Bora yanıma geldiğinde kapıyı tıklattı. Kapıyı yaşlıca bir adam, güler yüzlü bir şekilde açtı. "Hoş geldiniz... Buyurun..." Başını arkasına doğru çevirdi. "Hanife! Geldiler!"

Adamdan biraz daha genç görünen kadın derhal koşarak geldi ve Bora'nın elini öpmeye yeltendi fakat Bora kadının elini tutarak eğildi ve elini öpmesine izin vermedi. Adam ya da kadın kimdi bilmiyordum ama Bora'yı çok sevdikleri belliydi. Hazırladıkları yer sofrasını çeşit çeşit yemeklerle donatmışlardı.

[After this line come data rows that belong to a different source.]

-- ==== Sys2Proof/Tests/Slice0.lean ====
section
/-! SUPPORT. Tests of the model, each one step or one word. Expected values are those of spec/95_test_vectors.md (the
row is named in the comment), whose rows are written by hand from the rules; then a witness for every statement that has
hypotheses. -/

namespace Sys2Proof.Tests

open Sys2Proof Sys2Proof.Machine Host

/-! ### Well-formedness (R71, R72, R110) -/

/-- The row UNMAPPED_EXT_8_F does not stand for sub-opcode 7 (R110). -/
theorem test_wf_refuses_sub_opcode_7 : Instr.wf (.unmappedExt8F 7#4 0#8) = false := by decide
/-- Nor for a mapped sub-opcode (R79). -/
theorem test_wf_refuses_mapped_sub_opcode : Instr.wf (.unmappedExt8F 1#4 0x12#8) = false := by decide
theorem test_wf_accepts_sub_opcode_8 : Instr.wf (.unmappedExt8F 8#4 0#8) = true := by decide
/-- Words with ignored bits that are not 0 are instructions, but not in canonical form (R71). -/
theorem test_canonical : Instr.wf (.halt 0xFF#8) = true ∧ Instr.canonical (.halt 0xFF#8) = false ∧
    Instr.canonical (.lsl 1 15#4) = false ∧ Instr.canonical (.unmappedF 0xFFF#12) = false ∧
    Instr.canonical (.nop 0#8) = true := by decide

/-! ### Decoding, from words written out bit by bit (R69, R72, V-DEC) -/

theorem test_decode_halt : decode 0b0000000011111111#16 = .halt 0xFF#8 := by decide
theorem test_decode_cpy : decode 0b0000000100010010#16 = .cpy 1 2 := by decide
theorem test_decode_not : decode 0b0000001001010100#16 = .not 5 4 := by decide
theorem test_decode_lsl : decode 0b0000001100011111#16 = .lsl 1 15#4 := by decide
theorem test_decode_lsr : decode 0b0000010000010000#16 = .lsr 1 0#4 := by decide
theorem test_decode_jmp : decode 0b0000010100010010#16 = .jmp 1 2 := by decide
theorem test_decode_nop : decode 0b0000011010101011#16 = .nop 0xAB#8 := by decide
theorem test_decode_add : decode 0b0001001100010010#16 = .add 3 1 2 := by decide
theorem test_decode_sub : decode 0b0010000000010010#16 = .sub 0 1 2 := by decide
theorem test_decode_addc : decode 0b0011110001111111#16 = .addc 12 0x7F#8 := by decide
theorem test_decode_subc : decode 0b0100000100000001#16 = .subc 1 1#8 := by decide
theorem test_decode_cmp : decode 0b0101000000010100#16 = .cmp 0 1 4 := by decide
theorem test_decode_jlt : decode 0b0110000001010110#16 = .jlt 0 5 6 := by decide
theorem test_decode_jgt : decode 0b0111000001010110#16 = .jgt 0 5 6 := by decide
theorem test_decode_jeq : decode 0b1000000001010110#16 = .jeq 0 5 6 := by decide
theorem test_decode_ldr : decode 0b1001100001010111#16 = .ldr 8 5 7 := by decide
theorem test_decode_str : decode 0b1010001001010111#16 = .str 2 5 7 := by decide
theorem test_decode_lrc : decode 0b1011111110100101#16 = .lrc 15 0xA5#8 := by decide
theorem test_decode_and : decode 0b1100011000110101#16 = .and 6 3 5 := by decide
theorem test_decode_or : decode 0b1101011100110100#16 = .or 7 3 4 := by decide
theorem test_decode_xor : decode 0b1110100001110101#16 = .xor 8 7 5 := by decide
theorem test_decode_unmapped_7 : decode 0b0000011100000000#16 = .unmappedExt7 0#8 := by decide
theorem test_decode_unmapped_8 : decode 0b0000100000000000#16 = .unmappedExt8F 8#4 0#8 := by decide
theorem test_decode_unmapped_15 : decode 0b0000111111111111#16 = .unmappedExt8F 15#4 0xFF#8 := by decide
theorem test_decode_unmapped_f : decode 0b1111101000010010#16 = .unmappedF 0xA12#12 := by decide
theorem test_encode : encode (.ldr 8 5 7) = 0x9857#16 ∧ encode (.lrc 7 0x10#8) = 0xB710#16 ∧
    encode (.lsl 1 15#4) = 0x031F#16 ∧ encode (.unmappedF 0xA12#12) = 0xFA12#16 := by decide
theorem test_decode_table_word : decodeTableWord 16 0xA257 = some (.str 2 5 7) := by decide

/-- R75 and R77. -/
theorem test_assembly : assembly (decode 0xA257#16) = "STR r2, r5, r7" ∧ assembly (decode 0xB710#16) = "LRC r7, 0x10" ∧
    assembly (decode 0x0310#16) = "LSL r1" ∧ assembly (decode 0x031F#16) = ".word 0x031F" ∧
    assembly (decode 0x0000#16) = "HALT" ∧ assembly (decode 0xFFFF#16) = ".word 0xFFFF" := by decide

/-! ### One step of each instruction -/

/-- The reset state with some registers given. -/
def regs (l : List (RegIx × Word)) : State := l.foldl (fun s p => s.writeReg p.1 p.2) State.reset

/-- One step that fetches the word `w`, and what is seen of the state after it. -/
def after {α : Type} (w : Nat) (s : State) (see : State → α) : Option α :=
  match step (s.withFetchWord 16 w) with
  | .next t => some (see t)
  | .fault _ => none
  | .refused _ => none

/-- X2 -/
theorem test_halt : after 0x00FF (regs [(1, 0xFFFF#16)])
    (fun t => ((t.run, t.cause, t.exitStatus), t.diag, t.pc, t.readReg 1)) =
    some ((.terminated, .halt, some 0), [], 0#16, 0xFFFF#16) := by decide
/-- X3 -/
theorem test_cpy : after 0x0112 (regs [(1, 0x1111#16), (2, 0xBEEF#16)])
    (fun t => (t.readReg 1, t.readReg 2, t.pc)) = some (0xBEEF#16, 0xBEEF#16, 1#16) := by decide
/-- X7 -/
theorem test_not : after 0x0221 (regs [(1, 0xA5A5#16)]) (fun t => t.readReg 2) = some 0x5A5A#16 := by decide
/-- X9 -/
theorem test_lsl : after 0x0310 (regs [(3, 0x0081#16), (1, 4#16)]) (fun t => t.readReg 3) =
    some 0x0810#16 := by decide
/-- X12 -/
theorem test_lsl_16 : after 0x0310 (regs [(3, 0xFFFF#16), (1, 16#16)]) (fun t => t.readReg 3) =
    some 0#16 := by decide
/-- X18 -/
theorem test_lsr_zero_fill : after 0x0410 (regs [(4, 0xFFFF#16), (1, 1#16)]) (fun t => t.readReg 4) =
    some 0x7FFF#16 := by decide
/-- X22 -/
theorem test_lsr_keeps_r3 : after 0x0410 (regs [(3, 0xFF#16), (4, 0xFF#16), (1, 8#16)])
    (fun t => (t.readReg 4, t.readReg 3)) = some (0#16, 0xFF#16) := by decide
/-- X23 -/
theorem test_jmp : after 0x0512 ((regs [(1, 1#16), (2, 2#16)]).setPc 7#16) (fun t => t.pc) =
    some 258#16 := by decide
/-- J9 -/
theorem test_jmp_wraps : after 0x0512 (regs [(1, 0x0102#16), (2, 0x0304#16)]) (fun t => t.pc) =
    some 0x0504#16 := by decide
/-- X25 -/
theorem test_nop : after 0x06AB (regs [(10, 1#16), (11, 2#16)])
    (fun t => (t.regs, t.mem, t.pc)) = some ((regs [(10, 1#16), (11, 2#16)]).regs, [], 1#16) := by decide
/-- A2 -/
theorem test_add_wraps : after 0x1312 (regs [(1, 0xFFFF#16), (2, 1#16), (3, 5#16)]) (fun t => t.readReg 3) =
    some 0#16 := by decide
/-- A6 -/
theorem test_add_same : after 0x1111 (regs [(1, 0x4001#16)]) (fun t => t.readReg 1) = some 0x8002#16 := by decide
/-- A7 -/
theorem test_sub : after 0x2312 (regs [(1, 5#16), (2, 7#16)]) (fun t => t.readReg 3) = some 0xFFFE#16 := by decide
/-- A14 -/
theorem test_addc : after 0x31FF (regs [(1, 0xFF01#16)]) (fun t => t.readReg 1) = some 0#16 := by decide
/-- A16: the immediate is not sign-extended. -/
theorem test_addc_zext : after 0x31FF (regs []) (fun t => t.readReg 1) = some 0xFF#16 := by decide
/-- A22 -/
theorem test_subc : after 0x41FF (regs []) (fun t => t.readReg 1) = some 0xFF01#16 := by decide
/-- C3: a signed reading would say greater. -/
theorem test_cmp_less : after 0x5012 (regs [(1, 0#16), (2, 0xFFFF#16), (0, 7#16)]) (fun t => t.readReg 0) =
    some 0#16 := by decide
/-- C9 -/
theorem test_cmp_equal_in_place : after 0x5112 (regs [(1, 9#16), (2, 9#16)]) (fun t => t.readReg 1) =
    some 1#16 := by decide
/-- The state of the B rows: pc 5, segment 0, offset 9, the flag in r0. -/
def branchState (flag : Word) : State := (regs [(0, flag), (6, 9#16)]).setPc 5#16
/-- B1, B2 -/
theorem test_jlt : after 0x6056 (branchState 0#16) (fun t => t.pc) = some 9#16 ∧
    after 0x6056 (branchState 1#16) (fun t => t.pc) = some 6#16 := by decide
/-- B3, B6 -/
theorem test_jgt : after 0x7056 (branchState 2#16) (fun t => t.pc) = some 9#16 ∧
    after 0x7056 (branchState 0x0100#16) (fun t => t.pc) = some 6#16 := by decide
/-- B2, B5 -/
theorem test_jeq : after 0x8056 (branchState 1#16) (fun t => t.pc) = some 9#16 ∧
    after 0x8056 (branchState 0xFFFF#16) (fun t => t.pc) = some 6#16 := by decide
/-- M13: the segment value is truncated on a load. -/
theorem test_ldr : after 0x9312 ((regs [(1, 0x0105#16), (2, 0x34#16)]).writeCell ⟨5#8, 0x34#8⟩ 0x77#16)
    (fun t => t.readReg 3) = some 0x77#16 := by decide
/-- M13 under the policy `fault`. -/
theorem test_ldr_index_fault : after 0x9312 { regs [(1, 0x0105#16), (2, 0x34#16)] with indexPolicy := .fault }
    (fun t => (t.run, t.cause, t.readReg 3, t.pc)) = some (.terminated, .indexOutOfRange, 0#16, 0#16) := by decide
/-- M7 -/
theorem test_str : after 0xA012 (regs [(0, 0xAAAA#16), (1, 0x7F#16), (2, 0xFF#16)])
    (fun t => (t.mem, t.pc)) = some ([(32767, 0xAAAA#16)], 1#16) := by decide
/-- M10: the check is on the full value. -/
theorem test_str_illegal : after 0xA012 (regs [(1, 0x0100#16)])
    (fun t => ((t.cause, t.exitStatus), t.diag, t.mem, t.pc)) =
    some ((.illegalWrite, some 1), [.illegalWrite], [], 0#16) := by decide
/-- M1 -/
theorem test_lrc : after 0xB710 (regs [(7, 0xFFFF#16)]) (fun t => t.readReg 7) = some 0x10#16 := by decide
/-- W1 -/
theorem test_and : after 0xC635 (regs [(3, 0x0810#16), (5, 0xFFF0#16)]) (fun t => t.readReg 6) =
    some 0x0810#16 := by decide
/-- W2 -/
theorem test_or : after 0xD734 (regs [(3, 0x0810#16), (4, 0x000F#16)]) (fun t => t.readReg 7) =
    some 0x081F#16 := by decide
/-- W3 -/
theorem test_xor : after 0xE875 (regs [(7, 0x081F#16), (5, 0xFFF0#16)]) (fun t => t.readReg 8) =
    some 0xF7EF#16 := by decide
/-- U1, U4, U6 -/
theorem test_unmapped : ∀ w ∈ [0x0700, 0x0FFF, 0xFA12],
    after w (regs [(1, 0x1111#16), (10, 0x111A#16)]) (fun t => (t.regs, t.mem, t.pc, t.run)) =
    some ((regs [(1, 0x1111#16), (10, 0x111A#16)]).regs, [], 1#16, .running) := by decide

"Buyurun geçin..." dedi Hanife Hanım. Yüzünden gülücük eksik olmuyordu. Bora, yer sofrasına oturunca, ben de onun karşısına oturdum.

"İstediğiniz bir şey var mı beyim?" diye sordu adam.

"Her şey için teşekkürler," dedi Bora, memnun bir tonlamayla. Adam, elini Hanife Hanım'ın sırtına koydu ve kapıya yönelip evden çıktılar. Bakışlarım Bora'ya çevrilince, "Onların evi biraz ileride," dedi, açıklama olarak. "Rakı içer misin?"

"İlaç kullanıyorsun hâlâ?" dedim, sorar gibi. Fakat bu Bora için bir önem teşkil etmedi ve kadehlerimize rakı doldurdu. "Dışarıda yeriz sanmıştım."